*** Opening Data shown ***
-- ==== Sys2Proof/Laws/State.lean ====
section
/-! SUPPORT. One lemma per field per update of the state: what each named operation writes and what it leaves. -/

namespace Sys2Proof.Machine

section emit

variable (x : BusSym) (s : State)

@[simp] theorem emit_cfg : (emit x s).cfg = s.cfg := rfl
@[simp] theorem emit_busy : (emit x s).busy = s.busy := rfl
@[simp] theorem emit_done : (emit x s).done = s.done := rfl
@[simp] theorem emit_mvalid : (emit x s).mvalid = s.mvalid := rfl
@[simp] theorem emit_snvalid : (emit x s).snvalid = s.snvalid := rfl
@[simp] theorem emit_err : (emit x s).err = s.err := rfl
@[simp] theorem emit_mode : (emit x s).mode = s.mode := rfl
@[simp] theorem emit_temp : (emit x s).temp = s.temp := rfl
@[simp] theorem emit_hum : (emit x s).hum = s.hum := rfl
@[simp] theorem emit_rawt : (emit x s).rawt = s.rawt := rfl
@[simp] theorem emit_rawh : (emit x s).rawh = s.rawh := rfl
@[simp] theorem emit_serial : (emit x s).serial = s.serial := rfl
@[simp] theorem emit_phase : (emit x s).phase = s.phase := rfl
@[simp] theorem emit_lop : (emit x s).lop = s.lop := rfl
@[simp] theorem emit_txbuf : (emit x s).txbuf = s.txbuf := rfl
@[simp] theorem emit_rxbuf : (emit x s).rxbuf = s.rxbuf := rfl
@[simp] theorem emit_len : (emit x s).len = s.len := rfl
@[simp] theorem emit_idx : (emit x s).idx = s.idx := rfl
@[simp] theorem emit_dly : (emit x s).dly = s.dly := rfl
@[simp] theorem emit_tmo : (emit x s).tmo = s.tmo := rfl
@[simp] theorem emit_sclOut : (emit x s).sclOut = s.sclOut := rfl
@[simp] theorem emit_sdaOut : (emit x s).sdaOut = s.sdaOut := rfl
@[simp] theorem emit_pos : (emit x s).pos = s.pos := rfl
@[simp] theorem emit_trace : (emit x s).trace = s.trace ++ [x] := rfl
@[simp] theorem emit_ret : (emit x s).ret = s.ret := rfl
@[simp] theorem emit_inputs : (emit x s).inputs = s.inputs := rfl
@[simp] theorem emit_acks : (emit x s).acks = s.acks := rfl
@[simp] theorem emit_bytes : (emit x s).bytes = s.bytes := rfl
@[simp] theorem emit_fresh : (emit x s).fresh = s.fresh := rfl
@[simp] theorem emit_reads : (emit x s).reads = s.reads := rfl

end emit

section release

variable (s : State)

@[simp] theorem release_cfg : (release s).cfg = s.cfg := rfl
@[simp] theorem release_busy : (release s).busy = s.busy := rfl
@[simp] theorem release_done : (release s).done = s.done := rfl
@[simp] theorem release_mvalid : (release s).mvalid = s.mvalid := rfl
@[simp] theorem release_snvalid : (release s).snvalid = s.snvalid := rfl
@[simp] theorem release_err : (release s).err = s.err := rfl
@[simp] theorem release_mode : (release s).mode = s.mode := rfl
@[simp] theorem release_temp : (release s).temp = s.temp := rfl
@[simp] theorem release_hum : (release s).hum = s.hum := rfl
@[simp] theorem release_rawt : (release s).rawt = s.rawt := rfl
@[simp] theorem release_rawh : (release s).rawh = s.rawh := rfl
@[simp] theorem release_serial : (release s).serial = s.serial := rfl
@[simp] theorem release_phase : (release s).phase = s.phase := rfl
@[simp] theorem release_lop : (release s).lop = s.lop := rfl
@[simp] theorem release_txbuf : (release s).txbuf = s.txbuf := rfl
@[simp] theorem release_rxbuf : (release s).rxbuf = s.rxbuf := rfl
@[simp] theorem release_len : (release s).len = s.len := rfl
@[simp] theorem release_idx : (release s).idx = s.idx := rfl
@[simp] theorem release_dly : (release s).dly = s.dly := rfl
@[simp] theorem release_tmo : (release s).tmo = s.tmo := rfl
@[simp] theorem release_sclOut : (release s).sclOut = Line.released := rfl
@[simp] theorem release_sdaOut : (release s).sdaOut = Line.released := rfl
@[simp] theorem release_pos : (release s).pos = s.pos := rfl
@[simp] theorem release_trace : (release s).trace = s.trace := rfl
@[simp] theorem release_ret : (release s).ret = s.ret := rfl
@[simp] theorem release_inputs : (release s).inputs = s.inputs := rfl
@[simp] theorem release_acks : (release s).acks = s.acks := rfl
@[simp] theorem release_bytes : (release s).bytes = s.bytes := rfl
@[simp] theorem release_fresh : (release s).fresh = s.fresh := rfl
@[simp] theorem release_reads : (release s).reads = s.reads := rfl

end release

section drive

variable (s : State)

@[simp] theorem drive_cfg : (drive s).cfg = s.cfg := rfl
@[simp] theorem drive_busy : (drive s).busy = s.busy := rfl
@[simp] theorem drive_done : (drive s).done = s.done := rfl
@[simp] theorem drive_mvalid : (drive s).mvalid = s.mvalid := rfl
@[simp] theorem drive_snvalid : (drive s).snvalid = s.snvalid := rfl
@[simp] theorem drive_err : (drive s).err = s.err := rfl
@[simp] theorem drive_mode : (drive s).mode = s.mode := rfl
@[simp] theorem drive_temp : (drive s).temp = s.temp := rfl
@[simp] theorem drive_hum : (drive s).hum = s.hum := rfl
@[simp] theorem drive_rawt : (drive s).rawt = s.rawt := rfl
@[simp] theorem drive_rawh : (drive s).rawh = s.rawh := rfl
@[simp] theorem drive_serial : (drive s).serial = s.serial := rfl
@[simp] theorem drive_phase : (drive s).phase = s.phase := rfl
@[simp] theorem drive_lop : (drive s).lop = s.lop := rfl
@[simp] theorem drive_txbuf : (drive s).txbuf = s.txbuf := rfl
@[simp] theorem drive_rxbuf : (drive s).rxbuf = s.rxbuf := rfl
@[simp] theorem drive_len : (drive s).len = s.len := rfl
@[simp] theorem drive_idx : (drive s).idx = s.idx := rfl
@[simp] theorem drive_dly : (drive s).dly = s.dly := rfl
@[simp] theorem drive_tmo : (drive s).tmo = s.tmo := rfl
@[simp] theorem drive_sclOut : (drive s).sclOut = Config.freeLine s.fresh := rfl
@[simp] theorem drive_sdaOut : (drive s).sdaOut = Config.freeLine (s.fresh + 1) := rfl
@[simp] theorem drive_pos : (drive s).pos = s.pos := rfl
@[simp] theorem drive_trace : (drive s).trace = s.trace := rfl
@[simp] theorem drive_ret : (drive s).ret = s.ret := rfl
@[simp] theorem drive_inputs : (drive s).inputs = s.inputs := rfl
@[simp] theorem drive_acks : (drive s).acks = s.acks := rfl
@[simp] theorem drive_bytes : (drive s).bytes = s.bytes := rfl
@[simp] theorem drive_fresh : (drive s).fresh = s.fresh + 2 := rfl
@[simp] theorem drive_reads : (drive s).reads = s.reads := rfl

end drive

section discardRx

variable (s : State)

@[simp] theorem discardRx_cfg : (discardRx s).cfg = s.cfg := rfl
@[simp] theorem discardRx_busy : (discardRx s).busy = s.busy := rfl
@[simp] theorem discardRx_done : (discardRx s).done = s.done := rfl
@[simp] theorem discardRx_mvalid : (discardRx s).mvalid = s.mvalid := rfl
@[simp] theorem discardRx_snvalid : (discardRx s).snvalid = s.snvalid := rfl
@[simp] theorem discardRx_err : (discardRx s).err = s.err := rfl
@[simp] theorem discardRx_mode : (discardRx s).mode = s.mode := rfl
@[simp] theorem discardRx_temp : (discardRx s).temp = s.temp := rfl
@[simp] theorem discardRx_hum : (discardRx s).hum = s.hum := rfl
@[simp] theorem discardRx_rawt : (discardRx s).rawt = s.rawt := rfl
@[simp] theorem discardRx_rawh : (discardRx s).rawh = s.rawh := rfl
@[simp] theorem discardRx_serial : (discardRx s).serial = s.serial := rfl
@[simp] theorem discardRx_phase : (discardRx s).phase = s.phase := rfl
@[simp] theorem discardRx_lop : (discardRx s).lop = s.lop := rfl
@[simp] theorem discardRx_txbuf : (discardRx s).txbuf = s.txbuf := rfl
@[simp] theorem discardRx_rxbuf : (discardRx s).rxbuf = freeRx s.fresh := rfl
@[simp] theorem discardRx_len : (discardRx s).len = s.len := rfl
@[simp] theorem discardRx_idx : (discardRx s).idx = s.idx := rfl
@[simp] theorem discardRx_dly : (discardRx s).dly = s.dly := rfl
@[simp] theorem discardRx_tmo : (discardRx s).tmo = s.tmo := rfl
@[simp] theorem discardRx_sclOut : (discardRx s).sclOut = s.sclOut := rfl
@[simp] theorem discardRx_sdaOut : (discardRx s).sdaOut = s.sdaOut := rfl
@[simp] theorem discardRx_pos : (discardRx s).pos = s.pos := rfl
@[simp] theorem discardRx_trace : (discardRx s).trace = s.trace := rfl
@[simp] theorem discardRx_ret : (discardRx s).ret = s.ret := rfl
@[simp] theorem discardRx_inputs : (discardRx s).inputs = s.inputs := rfl
@[simp] theorem discardRx_acks : (discardRx s).acks = s.acks := rfl
@[simp] theorem discardRx_bytes : (discardRx s).bytes = s.bytes := rfl
@[simp] theorem discardRx_fresh : (discardRx s).fresh = s.fresh + 6 := rfl
@[simp] theorem discardRx_reads : (discardRx s).reads = s.reads := rfl

end discardRx

section returning

variable (r : SubResult) (s : State)

@[simp] theorem returning_cfg : (returning r s).cfg = s.cfg := rfl
@[simp] theorem returning_busy : (returning r s).busy = s.busy := rfl
@[simp] theorem returning_done : (returning r s).done = s.done := rfl
@[simp] theorem returning_mvalid : (returning r s).mvalid = s.mvalid := rfl
@[simp] theorem returning_snvalid : (returning r s).snvalid = s.snvalid := rfl
@[simp] theorem returning_err : (returning r s).err = s.err := rfl
@[simp] theorem returning_mode : (returning r s).mode = s.mode := rfl
@[simp] theorem returning_temp : (returning r s).temp = s.temp := rfl
@[simp] theorem returning_hum : (returning r s).hum = s.hum := rfl
@[simp] theorem returning_rawt : (returning r s).rawt = s.rawt := rfl
@[simp] theorem returning_rawh : (returning r s).rawh = s.rawh := rfl
@[simp] theorem returning_serial : (returning r s).serial = s.serial := rfl
@[simp] theorem returning_phase : (returning r s).phase = s.phase := rfl
@[simp] theorem returning_lop : (returning r s).lop = s.lop := rfl
@[simp] theorem returning_txbuf : (returning r s).txbuf = s.txbuf := rfl
@[simp] theorem returning_rxbuf : (returning r s).rxbuf = s.rxbuf := rfl
@[simp] theorem returning_len : (returning r s).len = s.len := rfl
@[simp] theorem returning_idx : (returning r s).idx = s.idx := rfl
@[simp] theorem returning_dly : (returning r s).dly = s.dly := rfl
@[simp] theorem returning_tmo : (returning r s).tmo = s.tmo := rfl
@[simp] theorem returning_sclOut : (returning r s).sclOut = s.sclOut := rfl
@[simp] theorem returning_sdaOut : (returning r s).sdaOut = s.sdaOut := rfl
@[simp] theorem returning_pos : (returning r s).pos = s.pos := rfl
@[simp] theorem returning_trace : (returning r s).trace = s.trace := rfl
@[simp] theorem returning_ret : (returning r s).ret = r := rfl
@[simp] theorem returning_inputs : (returning r s).inputs = s.inputs := rfl
@[simp] theorem returning_acks : (returning r s).acks = s.acks := rfl
@[simp] theorem returning_bytes : (returning r s).bytes = s.bytes := rfl
@[simp] theorem returning_fresh : (returning r s).fresh = s.fresh := rfl
@[simp] theorem returning_reads : (returning r s).reads = s.reads := rfl

end returning

section ackTaken

variable (s : State)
*** Closing Data shown ***
* [What is needed]:
Retype exactly, and only, the lines above from the one where "(discardRx s).cfg = s.cfg := rfl" occurs up to and including the one where "(discardRx s).ret = s.ret := rfl" occurs.

* [Output of the task]:
@[simp] theorem discardRx_cfg : (discardRx s).cfg = s.cfg := rfl
@[simp] theorem discardRx_busy : (discardRx s).busy = s.busy := rfl
@[simp] theorem discardRx_done : (discardRx s).done = s.done := rfl
@[simp] theorem discardRx_mvalid : (discardRx s).mvalid = s.mvalid := rfl
@[simp] theorem discardRx_snvalid : (discardRx s).snvalid = s.snvalid := rfl
@[simp] theorem discardRx_err : (discardRx s).err = s.err := rfl
@[simp] theorem discardRx_mode : (discardRx s).mode = s.mode := rfl
@[simp] theorem discardRx_temp : (discardRx s).temp = s.temp := rfl
@[simp] theorem discardRx_hum : (discardRx s).hum = s.hum := rfl
@[simp] theorem discardRx_rawt : (discardRx s).rawt = s.rawt := rfl
@[simp] theorem discardRx_rawh : (discardRx s).rawh = s.rawh := rfl
@[simp] theorem discardRx_serial : (discardRx s).serial = s.serial := rfl
@[simp] theorem discardRx_phase : (discardRx s).phase = s.phase := rfl
@[simp] theorem discardRx_lop : (discardRx s).lop = s.lop := rfl
@[simp] theorem discardRx_txbuf : (discardRx s).txbuf = s.txbuf := rfl
@[simp] theorem discardRx_rxbuf : (discardRx s).rxbuf = freeRx s.fresh := rfl
@[simp] theorem discardRx_len : (discardRx s).len = s.len := rfl
@[simp] theorem discardRx_idx : (discardRx s).idx = s.idx := rfl
@[simp] theorem discardRx_dly : (discardRx s).dly = s.dly := rfl
@[simp] theorem discardRx_tmo : (discardRx s).tmo = s.tmo := rfl
@[simp] theorem discardRx_sclOut : (discardRx s).sclOut = s.sclOut := rfl
@[simp] theorem discardRx_sdaOut : (discardRx s).sdaOut = s.sdaOut := rfl
@[simp] theorem discardRx_pos : (discardRx s).pos = s.pos := rfl
@[simp] theorem discardRx_trace : (discardRx s).trace = s.trace := rfl
@[simp] theorem discardRx_ret : (discardRx s).ret = s.ret := rfl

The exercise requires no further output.